Zaczynając od końca, na południu Polski identyfikujemy pierwsze infekcje fusarium kłosa jak i septoriozy plew i kłosa.
Te dwa patogeny w tych warunkach pogodowych szczególnie na południu kraju mogą w tym roku stanowić problem, także tam, gdzie przed nami zabiegi na T3 należy je wykonać z dużą starannością i doborem jak najbardziej skutecznych fungicydów na te patogeny.

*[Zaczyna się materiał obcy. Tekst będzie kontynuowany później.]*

/-! The fields the loops and the two-write operations leave alone. -/

@[simp] theorem storeRegs_v (s : State) (n : Nat) : (storeRegs s n).v = s.v := by rw [storeRegs_eq s n]
@[simp] theorem storeRegs_i (s : State) (n : Nat) : (storeRegs s n).i = s.i := by rw [storeRegs_eq s n]
@[simp] theorem storeRegs_pc (s : State) (n : Nat) : (storeRegs s n).pc = s.pc := by rw [storeRegs_eq s n]
@[simp] theorem storeRegs_sp (s : State) (n : Nat) : (storeRegs s n).sp = s.sp := by rw [storeRegs_eq s n]
@[simp] theorem storeRegs_stack (s : State) (n : Nat) : (storeRegs s n).stack = s.stack := by rw [storeRegs_eq s n]
@[simp] theorem storeRegs_fb (s : State) (n : Nat) : (storeRegs s n).fb = s.fb := by rw [storeRegs_eq s n]
@[simp] theorem storeRegs_dt (s : State) (n : Nat) : (storeRegs s n).dt = s.dt := by rw [storeRegs_eq s n]
@[simp] theorem storeRegs_st (s : State) (n : Nat) : (storeRegs s n).st = s.st := by rw [storeRegs_eq s n]
@[simp] theorem storeRegs_dirty (s : State) (n : Nat) : (storeRegs s n).dirty = s.dirty := by rw [storeRegs_eq s n]
@[simp] theorem storeRegs_fault (s : State) (n : Nat) : (storeRegs s n).fault = s.fault := by rw [storeRegs_eq s n]
@[simp] theorem storeRegs_keys (s : State) (n : Nat) : (storeRegs s n).keys = s.keys := by rw [storeRegs_eq s n]
@[simp] theorem storeRegs_rnd (s : State) (n : Nat) : (storeRegs s n).rnd = s.rnd := by rw [storeRegs_eq s n]
@[simp] theorem storeRegs_config (s : State) (n : Nat) : (storeRegs s n).config = s.config := by rw [storeRegs_eq s n]
@[simp] theorem storeRegs_inbox (s : State) (n : Nat) : (storeRegs s n).inbox = s.inbox := by rw [storeRegs_eq s n]
@[simp] theorem storeRegs_draws (s : State) (n : Nat) : (storeRegs s n).draws = s.draws := by rw [storeRegs_eq s n]
@[simp] theorem storeRegs_running (s : State) (n : Nat) : (storeRegs s n).running = s.running := by rw [storeRegs_eq s n]
@[simp] theorem storeDigits_v (s : State) (vx : Byte) (n : Nat) : (storeDigits s vx n).v = s.v := by rw [storeDigits_eq s vx n]
@[simp] theorem storeDigits_i (s : State) (vx : Byte) (n : Nat) : (storeDigits s vx n).i = s.i := by rw [storeDigits_eq s vx n]
@[simp] theorem storeDigits_pc (s : State) (vx : Byte) (n : Nat) : (storeDigits s vx n).pc = s.pc := by rw [storeDigits_eq s vx n]
@[simp] theorem storeDigits_sp (s : State) (vx : Byte) (n : Nat) : (storeDigits s vx n).sp = s.sp := by rw [storeDigits_eq s vx n]
@[simp] theorem storeDigits_stack (s : State) (vx : Byte) (n : Nat) : (storeDigits s vx n).stack = s.stack := by rw [storeDigits_eq s vx n]
@[simp] theorem storeDigits_fb (s : State) (vx : Byte) (n : Nat) : (storeDigits s vx n).fb = s.fb := by rw [storeDigits_eq s vx n]
@[simp] theorem storeDigits_dt (s : State) (vx : Byte) (n : Nat) : (storeDigits s vx n).dt = s.dt := by rw [storeDigits_eq s vx n]
@[simp] theorem storeDigits_st (s : State) (vx : Byte) (n : Nat) : (storeDigits s vx n).st = s.st := by rw [storeDigits_eq s vx n]
@[simp] theorem storeDigits_dirty (s : State) (vx : Byte) (n : Nat) : (storeDigits s vx n).dirty = s.dirty := by rw [storeDigits_eq s vx n]
@[simp] theorem storeDigits_fault (s : State) (vx : Byte) (n : Nat) : (storeDigits s vx n).fault = s.fault := by rw [storeDigits_eq s vx n]
@[simp] theorem storeDigits_keys (s : State) (vx : Byte) (n : Nat) : (storeDigits s vx n).keys = s.keys := by rw [storeDigits_eq s vx n]
@[simp] theorem storeDigits_rnd (s : State) (vx : Byte) (n : Nat) : (storeDigits s vx n).rnd = s.rnd := by rw [storeDigits_eq s vx n]
@[simp] theorem storeDigits_config (s : State) (vx : Byte) (n : Nat) : (storeDigits s vx n).config = s.config := by rw [storeDigits_eq s vx n]
@[simp] theorem storeDigits_inbox (s : State) (vx : Byte) (n : Nat) : (storeDigits s vx n).inbox = s.inbox := by rw [storeDigits_eq s vx n]
@[simp] theorem storeDigits_draws (s : State) (vx : Byte) (n : Nat) : (storeDigits s vx n).draws = s.draws := by rw [storeDigits_eq s vx n]
@[simp] theorem storeDigits_running (s : State) (vx : Byte) (n : Nat) : (storeDigits s vx n).running = s.running := by rw [storeDigits_eq s vx n]
@[simp] theorem loadRegs_i (s : State) (n : Nat) : (loadRegs s n).i = s.i := by rw [loadRegs_eq s n]
@[simp] theorem loadRegs_pc (s : State) (n : Nat) : (loadRegs s n).pc = s.pc := by rw [loadRegs_eq s n]
@[simp] theorem loadRegs_sp (s : State) (n : Nat) : (loadRegs s n).sp = s.sp := by rw [loadRegs_eq s n]
@[simp] theorem loadRegs_stack (s : State) (n : Nat) : (loadRegs s n).stack = s.stack := by rw [loadRegs_eq s n]
@[simp] theorem loadRegs_mem (s : State) (n : Nat) : (loadRegs s n).mem = s.mem := by rw [loadRegs_eq s n]
@[simp] theorem loadRegs_fb (s : State) (n : Nat) : (loadRegs s n).fb = s.fb := by rw [loadRegs_eq s n]
@[simp] theorem loadRegs_dt (s : State) (n : Nat) : (loadRegs s n).dt = s.dt := by rw [loadRegs_eq s n]
@[simp] theorem loadRegs_st (s : State) (n : Nat) : (loadRegs s n).st = s.st := by rw [loadRegs_eq s n]
@[simp] theorem loadRegs_dirty (s : State) (n : Nat) : (loadRegs s n).dirty = s.dirty := by rw [loadRegs_eq s n]
@[simp] theorem loadRegs_fault (s : State) (n : Nat) : (loadRegs s n).fault = s.fault := by rw [loadRegs_eq s n]
@[simp] theorem loadRegs_keys (s : State) (n : Nat) : (loadRegs s n).keys = s.keys := by rw [loadRegs_eq s n]
@[simp] theorem loadRegs_rnd (s : State) (n : Nat) : (loadRegs s n).rnd = s.rnd := by rw [loadRegs_eq s n]
@[simp] theorem loadRegs_config (s : State) (n : Nat) : (loadRegs s n).config = s.config := by rw [loadRegs_eq s n]
@[simp] theorem loadRegs_inbox (s : State) (n : Nat) : (loadRegs s n).inbox = s.inbox := by rw [loadRegs_eq s n]
@[simp] theorem loadRegs_draws (s : State) (n : Nat) : (loadRegs s n).draws = s.draws := by rw [loadRegs_eq s n]
@[simp] theorem loadRegs_running (s : State) (n : Nat) : (loadRegs s n).running = s.running := by rw [loadRegs_eq s n]
@[simp] theorem resultThenFlag_i (x : Reg) (a b : Byte) (s : State) : (resultThenFlag x a b s).i = s.i := rfl
@[simp] theorem resultThenFlag_pc (x : Reg) (a b : Byte) (s : State) : (resultThenFlag x a b s).pc = s.pc := rfl
@[simp] theorem resultThenFlag_sp (x : Reg) (a b : Byte) (s : State) : (resultThenFlag x a b s).sp = s.sp := rfl
@[simp] theorem resultThenFlag_stack (x : Reg) (a b : Byte) (s : State) : (resultThenFlag x a b s).stack = s.stack := rfl
@[simp] theorem resultThenFlag_mem (x : Reg) (a b : Byte) (s : State) : (resultThenFlag x a b s).mem = s.mem := rfl
@[simp] theorem resultThenFlag_fb (x : Reg) (a b : Byte) (s : State) : (resultThenFlag x a b s).fb = s.fb := rfl
@[simp] theorem resultThenFlag_dt (x : Reg) (a b : Byte) (s : State) : (resultThenFlag x a b s).dt = s.dt := rfl
@[simp] theorem resultThenFlag_st (x : Reg) (a b : Byte) (s : State) : (resultThenFlag x a b s).st = s.st := rfl
@[simp] theorem resultThenFlag_dirty (x : Reg) (a b : Byte) (s : State) : (resultThenFlag x a b s).dirty = s.dirty := rfl
@[simp] theorem resultThenFlag_fault (x : Reg) (a b : Byte) (s : State) : (resultThenFlag x a b s).fault = s.fault := rfl
@[simp] theorem resultThenFlag_keys (x : Reg) (a b : Byte) (s : State) : (resultThenFlag x a b s).keys = s.keys := rfl
@[simp] theorem resultThenFlag_rnd (x : Reg) (a b : Byte) (s : State) : (resultThenFlag x a b s).rnd = s.rnd := rfl
@[simp] theorem resultThenFlag_config (x : Reg) (a b : Byte) (s : State) : (resultThenFlag x a b s).config = s.config := rfl
@[simp] theorem resultThenFlag_inbox (x : Reg) (a b : Byte) (s : State) : (resultThenFlag x a b s).inbox = s.inbox := rfl
@[simp] theorem resultThenFlag_draws (x : Reg) (a b : Byte) (s : State) : (resultThenFlag x a b s).draws = s.draws := rfl
@[simp] theorem resultThenFlag_running (x : Reg) (a b : Byte) (s : State) : (resultThenFlag x a b s).running = s.running := rfl
@[simp] theorem flagThenResult_i (x : Reg) (a b : Byte) (s : State) : (flagThenResult x a b s).i = s.i := rfl
@[simp] theorem flagThenResult_pc (x : Reg) (a b : Byte) (s : State) : (flagThenResult x a b s).pc = s.pc := rfl
@[simp] theorem flagThenResult_sp (x : Reg) (a b : Byte) (s : State) : (flagThenResult x a b s).sp = s.sp := rfl
@[simp] theorem flagThenResult_stack (x : Reg) (a b : Byte) (s : State) : (flagThenResult x a b s).stack = s.stack := rfl
@[simp] theorem flagThenResult_mem (x : Reg) (a b : Byte) (s : State) : (flagThenResult x a b s).mem = s.mem := rfl
@[simp] theorem flagThenResult_fb (x : Reg) (a b : Byte) (s : State) : (flagThenResult x a b s).fb = s.fb := rfl
@[simp] theorem flagThenResult_dt (x : Reg) (a b : Byte) (s : State) : (flagThenResult x a b s).dt = s.dt := rfl
@[simp] theorem flagThenResult_st (x : Reg) (a b : Byte) (s : State) : (flagThenResult x a b s).st = s.st := rfl
@[simp] theorem flagThenResult_dirty (x : Reg) (a b : Byte) (s : State) : (flagThenResult x a b s).dirty = s.dirty := rfl
@[simp] theorem flagThenResult_fault (x : Reg) (a b : Byte) (s : State) : (flagThenResult x a b s).fault = s.fault := rfl
@[simp] theorem flagThenResult_keys (x : Reg) (a b : Byte) (s : State) : (flagThenResult x a b s).keys = s.keys := rfl
@[simp] theorem flagThenResult_rnd (x : Reg) (a b : Byte) (s : State) : (flagThenResult x a b s).rnd = s.rnd := rfl
@[simp] theorem flagThenResult_config (x : Reg) (a b : Byte) (s : State) : (flagThenResult x a b s).config = s.config := rfl
@[simp] theorem flagThenResult_inbox (x : Reg) (a b : Byte) (s : State) : (flagThenResult x a b s).inbox = s.inbox := rfl
@[simp] theorem flagThenResult_draws (x : Reg) (a b : Byte) (s : State) : (flagThenResult x a b s).draws = s.draws := rfl
@[simp] theorem flagThenResult_running (x : Reg) (a b : Byte) (s : State) : (flagThenResult x a b s).running = s.running := rfl
@[simp] theorem placeWord_v (w : Opcode) (s : State) : (placeWord w s).v = s.v := rfl
@[simp] theorem placeWord_i (w : Opcode) (s : State) : (placeWord w s).i = s.i := rfl
@[simp] theorem placeWord_pc (w : Opcode) (s : State) : (placeWord w s).pc = s.pc := rfl
@[simp] theorem placeWord_sp (w : Opcode) (s : State) : (placeWord w s).sp = s.sp := rfl
@[simp] theorem placeWord_stack (w : Opcode) (s : State) : (placeWord w s).stack = s.stack := rfl
@[simp] theorem placeWord_fb (w : Opcode) (s : State) : (placeWord w s).fb = s.fb := rfl
@[simp] theorem placeWord_dt (w : Opcode) (s : State) : (placeWord w s).dt = s.dt := rfl
@[simp] theorem placeWord_st (w : Opcode) (s : State) : (placeWord w s).st = s.st := rfl
@[simp] theorem placeWord_dirty (w : Opcode) (s : State) : (placeWord w s).dirty = s.dirty := rfl
@[simp] theorem placeWord_fault (w : Opcode) (s : State) : (placeWord w s).fault = s.fault := rfl
@[simp] theorem placeWord_keys (w : Opcode) (s : State) : (placeWord w s).keys = s.keys := rfl
@[simp] theorem placeWord_rnd (w : Opcode) (s : State) : (placeWord w s).rnd = s.rnd := rfl
@[simp] theorem placeWord_config (w : Opcode) (s : State) : (placeWord w s).config = s.config := rfl
@[simp] theorem placeWord_inbox (w : Opcode) (s : State) : (placeWord w s).inbox = s.inbox := rfl
@[simp] theorem placeWord_draws (w : Opcode) (s : State) : (placeWord w s).draws = s.draws := rfl
@[simp] theorem placeWord_running (w : Opcode) (s : State) : (placeWord w s).running = s.running := rfl

/-! Display cells (spec/10_state.md R32). -/

/-- A cell read after a cell write. -/
theorem pixel_setPixel (fb : Display) (x y : Nat) (b : Bool) (x' y' : Nat) :
    pixel (setPixel fb x y b) x' y' = if x' = x ∧ y' = y ∧ x < 64 ∧ y < 32 then b else pixel fb x' y' := by
  unfold setPixel
  by_cases h : x < 64 ∧ y < 32
  · rw [dif_pos h]
    by_cases h' : x' < 64 ∧ y' < 32
    · rw [pixel, dif_pos h', pixel, dif_pos h']
      by_cases hy : y = y'
      · subst hy
        by_cases hx : x = x'
        · subst hx; cases b <;> simp [h]
        · cases b <;> simp [Ne.symm hx, h'.1]
      · simp [hy, Ne.symm hy]
    · rw [pixel, dif_neg h', pixel, dif_neg h', if_neg]
      rintro ⟨rfl, rfl, h1⟩
      exact h' h1
  · rw [dif_neg h, if_neg]
    rintro ⟨-, -, h1⟩
    exact h h1

@[simp] theorem pixel_blankDisplay (x y : Nat) : pixel blankDisplay x y = false := by
  unfold pixel blankDisplay
  split
  · rw [Vector.getElem_replicate]; exact BitVec.getLsbD_zero
  · rfl

/-- Two display buffers with the same cells are equal. -/
theorem display_ext {a b : Display} (h : ∀ x y, x < 64 → y < 32 → pixel a x y = pixel b x y) : a = b := by
  refine Vector.ext fun y hy => BitVec.eq_of_getLsbD_eq fun x hx => ?_
  have := h x y hx hy
  simpa [pixel, hx, hy] using this

/-- What plotting one lit sprite bit does (spec/43_display.md R196). -/
theorem pixel_plot (acc : Display × Bool) (x y x' y' : Nat) (h : x < 64 ∧ y < 32) :
    pixel (plot acc x y).1 x' y' = if x' = x ∧ y' = y then !pixel acc.1 x y else pixel acc.1 x' y' := by
  rw [plot, pixel_setPixel]
  by_cases hxy : x' = x ∧ y' = y
  · rw [if_pos ⟨hxy.1, hxy.2, h⟩, if_pos hxy]
  · rw [if_neg fun e => hxy ⟨e.1, e.2.1⟩, if_neg hxy]

/-! The key input. -/

/-- A pressed key's lowest index: below 16, pressed, and no lower one pressed (spec/44_timers_keys.md R217). -/
theorem lowestKey_spec (keys : BitVec 16) (h : keys ≠ 0) :
    (lowestKey keys).toNat < 16 ∧ keys.getLsbD (lowestKey keys).toNat = true ∧
      ∀ k < (lowestKey keys).toNat, keys.getLsbD k = false := by
  unfold lowestKey
  cases hf : (List.range 16).find? (fun k => keys.getLsbD k) with
  | none =>
    refine absurd (BitVec.eq_of_getLsbD_eq fun k hk => ?_) h
    have := List.find?_eq_none.1 hf k (List.mem_range.2 hk)
    simpa using this
  | some k =>
    have hk : k < 16 := List.mem_range.1 (List.mem_of_find?_eq_some hf)
    have hbit : keys.getLsbD k = true := by simpa using List.find?_some hf
    have hnat : (BitVec.ofNat 8 k).toNat = k := by rw [BitVec.toNat_ofNat]; omega
    refine ⟨by simpa [hnat] using hk, by simpa [hnat] using hbit, fun j hj => ?_⟩
    have hj' : j < k := by simpa [hnat] using hj
    obtain ⟨-, as, bs, hsplit, hall⟩ := List.find?_eq_some_iff_append.1 hf
    have hlen : as.length = k := by
      have h1 : (List.range 16)[as.length]? = some k := by rw [hsplit]; simp
      have h2 : as.length < 16 := by
        have := congrArg List.length hsplit
        simp at this; omega
      simpa [h2] using h1
    have hmem : j ∈ as := by
      have h1 : (List.range 16)[j]? = some j := by rw [List.getElem?_range (by omega)]
      rw [hsplit, List.getElem?_append_left (by omega)] at h1
      exact List.mem_of_getElem? h1
    simpa using hall j hmem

Oczywiście nie zapominamy o tych chorobach, które zostały przepuszczone w poprzednich zabiegach na T2 czyli mączniaku prawdziwym , rdzach czy septoriozie. Przy szkodnikach po przeprowadzonych sygnalnie w kilkunastu miejscach w regionach czerpakowaniach zwracamy uwagę na intensywne wyloty oraz składanie jaj a w kilku miejscach wylęgu larw pryszczarka zbożowego.
Przy okazji nie zapominajmy o zabiegach na mszyce w tym mszyce zbożowe oraz mszycę czeremchowo zbożową, której ilościowe naloty zwiększają się z dnia na dzień. W perspektywie czasowej zwracamy Państwu uwagę, iż w tym roku możemy mieć problem na zachodzie kraju z żerowaniem na kłosach postaci dorosłych łokasia garbatka z biegaczowatych. Garbatek bo żerując na kłosie „wyszczerbia” je.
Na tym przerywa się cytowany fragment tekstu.